I have a feed taken from 3rd party sites, and sometimes I have to apply utf8_decode
and other times utf8_encode
to get the desired visible output.
If by mistake the same stuff is applied twice/or the wrong method is used I get something more ugly, this is what I want to change.
How can I detect when what have to apply on the string?
UPDATE
Actually the content returns UTF-8, but inside there are parts that are not.
I can't say I can rely on mb_detect_encoding()
. Had some freaky false positives a while back.
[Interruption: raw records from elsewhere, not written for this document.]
/-- Initiate Dynamic Capacity Add: a new extent in ZEROING, or further hosts that join the shared extent of the tag.  The causeway is
served from READY.FULL (Table 2-3; log entry 153). -/
def execDcAdd (hosts : List Source) (region : Nat) (base : Option Nat) (length tag partition : Nat) (shared : Bool) (s : State) :
    Host.Outcome State Fault Refusal :=
  let hs := hosts.filterMap s.hostOfSrc
  let part := if fmTrust s.stg.live then 0 else partition
  let named := !hosts.isEmpty && hs.length = hosts.length && hs.eraseDups.length = hs.length
  match s.pool.extents.find? (fun e => shared && e.shared && e.tag == tag) with
  | some e =>
    if !named || e.region != region || hs.any (fun h => (e.side h).isSome || !s.hostCovers h e.base e.length e.partition) then
      .next (s.emit invalidInput)
    else
      let s := s.updExtent e.id (fun e => { e with sides := e.sides ++ hs.map (fun h => (h, .offered)) })
      let s := if e.zeroing then s else hs.foldl (fun s h => s.emit (.addCapacity h e.id)) s
      .next (s.emit (.fmReply true [e.id]))
  | none =>
    let at_ := match base with
      | some a => some a
      | none => s.placeExtent region length
    match at_ with
    | none => .next (s.emit resourcesExhausted)
    | some a =>
      if !named || length = 0 || length % 2 ^ 21 != 0 || a % 2 ^ 21 != 0 || a < regionBase region ||
          regionBase region + regionLength region < a + length || !partValid s.stg.live part ||
          (!shared && hs.length != 1) || s.pool.extents.any (fun e => a < e.base + e.length && e.base < a + length) ||
          !hs.all (fun h => s.hostCovers h a length part) then .next (s.emit invalidInput)
      else if 8192 ≤ s.pool.extents.length || (region = 1 && !s.boot.full) || !s.room part region length then .next (s.emit resourcesExhausted)
      else
        let id := s.pool.nextExtent
        let e : Extent :=
          { id := id, region := region, base := a, length := length, tag := tag, partition := part, shared := shared
            zeroing := true, sides := hs.map (fun h => (h, .offered)), version := 1, places := s.placesFor region part, mirrored := none }
        .next ({ s with pool.extents := s.pool.extents ++ [e], pool.nextExtent := id + 1 }.emit (.fmReply true [id]))

/-- An extent's zero fill ends: it is OFFERED, and each named host gets an Add Capacity event (R315, R316). -/
def execExtentZeroEnd (extent : Nat) (s : State) : Host.Outcome State Fault Refusal :=
  match s.extent extent with
  | some e =>
    if !e.zeroing then .next s
    else
      let s := { s.updExtent e.id (fun e => { e with zeroing := false }) with
        pool.mem := s.pool.mem.clear e.base e.length
        pool.poison := s.pool.poison.filter (fun l => !(e.base ≤ l * 64 && l * 64 < e.base + e.length)) }
      .next (e.sides.foldl (fun s x => s.emit (.addCapacity x.1 e.id)) s)
  | none => .next s

/-- A host accepts an offered extent, which is then ACTIVE for it, or rejects it; when every named host has rejected it,
it is freed (R315). -/
def execAddDcResponse (host : Source) (extent : Nat) (accept : Bool) (s : State) : Host.Outcome State Fault Refusal :=
  match s.extent extent, s.hostOfSrc host with
  | some e, some h =>
    if e.zeroing || e.side h != some .offered then .next s
    else if accept then
      let s := s.updExtent e.id (fun e => { e with sides := upd (·.1 == h) (fun x => (x.1, SideState.active)) e.sides })
      .next (match s.extent extent with
        | some e => s.startMirror e
        | none => s)
    else
      let sides := e.sides.filter (·.1 != h)
      let s := s.updExtent e.id (fun e => { e with sides := sides })
      .next (if sides.isEmpty then s.freeExtent e else s)
  | _, _ => .next s

/-- A side leaves: its requests are no longer admitted, and its lines are recalled by invalidation (R315). -/
def State.leave (s : State) (e : Extent) (h : Nat) (dest : SideState) : State :=
  let s := (s.updExtent e.id (fun e => { e with sides := upd (·.1 == h) (fun x => (x.1, dest)) e.sides })).killRegions
  ((s.extent e.id).elim s (fun e => s.recallHost e h)).settlePool

/-- A host releases an extent (R315). -/
def execReleaseDynamicCapacity (host : Source) (extent : Nat) (s : State) : Host.Outcome State Fault Refusal :=
  match s.extent extent, s.hostOfSrc host with
  | some e, some h => .next (if e.activeFor h then s.leave e h .releasing else s)
  | _, _ => .next s

/-- Initiate Dynamic Capacity Release: a request to the host, or by force; snapshots in a forced extent expire (R315,
R342). -/
def execDcRelease (host : Source) (extent : Nat) (forced : Bool) (s : State) : Host.Outcome State Fault Refusal :=
  match s.extent extent, s.hostOfSrc host with
  | some e, some h =>
    if e.zeroing || !e.holds h then .next (s.emit invalidInput)
    else if !forced then .next ((s.emit (.releaseCapacity h e.id)).emit (.fmReply true []))
    else
      let s := (s.pool.snaps.filter (·.extent == e.id)).foldl State.expireSnap s
      .next ((s.leave e h .revoking).emit (.fmReply true []))
  | _, _ => .next (s.emit invalidInput)

/-- What a DC region offers: the usable capacity of its tier less the tier's use (Table 11-2). -/
def State.offered (s : State) (region : Nat) : Nat := if region = 1 && !s.boot.full then 0 else s.usable region - s.useAll region

/-- Get DCD Info: the regions, the block size and each region's length and offered capacity (R310, R313). -/
def execGetDcdInfo (link : Nat) (s : State) : Host.Outcome State Fault Refusal :=
  .next (if s.linkUp link then (s.fmSeen link).emit (.fmReply true [2, 2 ^ 21, regionLength 0, s.offered 0, regionLength 1, s.offered 1]) else s)

/-- Get Host DC Region Configuration: base, length and block size of both regions (Table 11-2). -/
def execGetHostDcRegionConfig (link ld : Nat) (s : State) : Host.Outcome State Fault Refusal :=
  .next ((s.fmSeen link).emit (if s.pool.bound.contains ⟨link, ld⟩ then
      .fmReply true [regionBase 0, regionLength 0, 2 ^ 21, regionBase 1, regionLength 1, 2 ^ 21] else invalidInput))

/-- Set DC Region Configuration: the block size is 2 MiB and takes no other value (R313). -/
def execSetDcRegionConfig (link ld region blockSize : Nat) (s : State) : Host.Outcome State Fault Refusal :=
  .next ((s.fmSeen link).emit (if s.pool.bound.contains ⟨link, ld⟩ && region < 2 && blockSize = 2 ^ 21 then .fmReply true [] else invalidInput))

/-- Get DC Region Extent Lists: identifier, base, length and tag of each extent ACTIVE for the host. -/
def execGetDcRegionExtentLists (link ld : Nat) (s : State) : Host.Outcome State Fault Refusal :=
  .next ((s.fmSeen link).emit (match s.hostOf ⟨link, ld⟩ with
    | some h => .fmReply true ((s.pool.extents.filter (·.activeFor h)).flatMap (fun e => [e.id, e.base, e.length, e.tag]))
    | none => invalidInput))

/-! ### Mirrors (R341) -/

/-- The partner holds a mirrored store, which is then acknowledged. -/
def execMirrorPartnerAck (addr : Nat) (s : State) : Host.Outcome State Fault Refusal :=
  match s.pool.mirrorWaits.find? (·.addr == addr) with
  | some w => .next ({ s with pool.mirrorWaits := s.pool.mirrorWaits.erase w }.respond w.link w.addr 0 |>.emit (.cxlDone w.host w.addr (s.devLoad w.link)))
  | none => .next s

/-- A lease has room: the extent is mirrored again, copied whole. -/
def execRemirrorStart (extent : Nat) (s : State) : Host.Outcome State Fault Refusal :=
  match s.extent extent with
  | some e => .next (if s.pool.unmirrored.contains e.id then s.startMirror e else s)
  | none => .next s

end Sys2Proof.Machine
end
The most universal way I found to work well in every case was:
if (preg_match('!!u', $string))
{
// this is utf-8
}
else
{
// definitely not utf-8
}
You can use
mb_detect_encoding
— Detect character encoding
The charset might also be available in the HTTP Response Headers or in the Response data itself.
Example:
var_dump(
mb_detect_encoding(
file_get_contents('http://stackoverflow.com/questions/4407854')
),
$http_response_header
);
Output (codepad):
string(5) "UTF-8"
array(9) {
[0]=>
string(15) "HTTP/1.1 200 OK"
[1]=>
string(33) "Cache-Control: public, max-age=11"
[2]=>
string(38) "Content-Type: text/html; charset=utf-8"
[3]=>
string(38) "Expires: Fri, 10 Dec 2010 10:40:07 GMT"
[4]=>
string(44) "Last-Modified: Fri, 10 Dec 2010 10:39:07 GMT"
[5]=>
string(7) "Vary: *"
[6]=>
string(35) "Date: Fri, 10 Dec 2010 10:39:55 GMT"
[7]=>
string(17) "Connection: close"
[8]=>
string(21) "Content-Length: 34119"
}
function str_to_utf8 ($str) {
$decoded = utf8_decode($str);
if (mb_detect_encoding($decoded , 'UTF-8', true) === false)
return $str;
return $decoded;
}
var_dump(str_to_utf8("« Chrétiens d'Orient » : la RATP fait marche arrière"));
//string '« Chrétiens d'Orient » : la RATP fait marche arrière' (length=56)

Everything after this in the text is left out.